ENTRIES PROVIDED below:
/-- What the model has no meaning for. -/
inductive Refusal where
  /-- An instruction not modelled yet, by its mnemonic: raised by the dispatch alone. Safe. -/
  | notModelled (mnemonic : String)
deriving DecidableEq, Repr

end Sys2Proof.Machine
end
End of ENTRIES PROVIDED.
■ ASSIGNED TASK:
Show, from the listing above, every line holding the word "mnemonic".

■ RESPONSE TO THIS TASK:
  /-- An instruction not modelled yet, by its mnemonic: raised by the dispatch alone. Safe. -/
  | notModelled (mnemonic : String)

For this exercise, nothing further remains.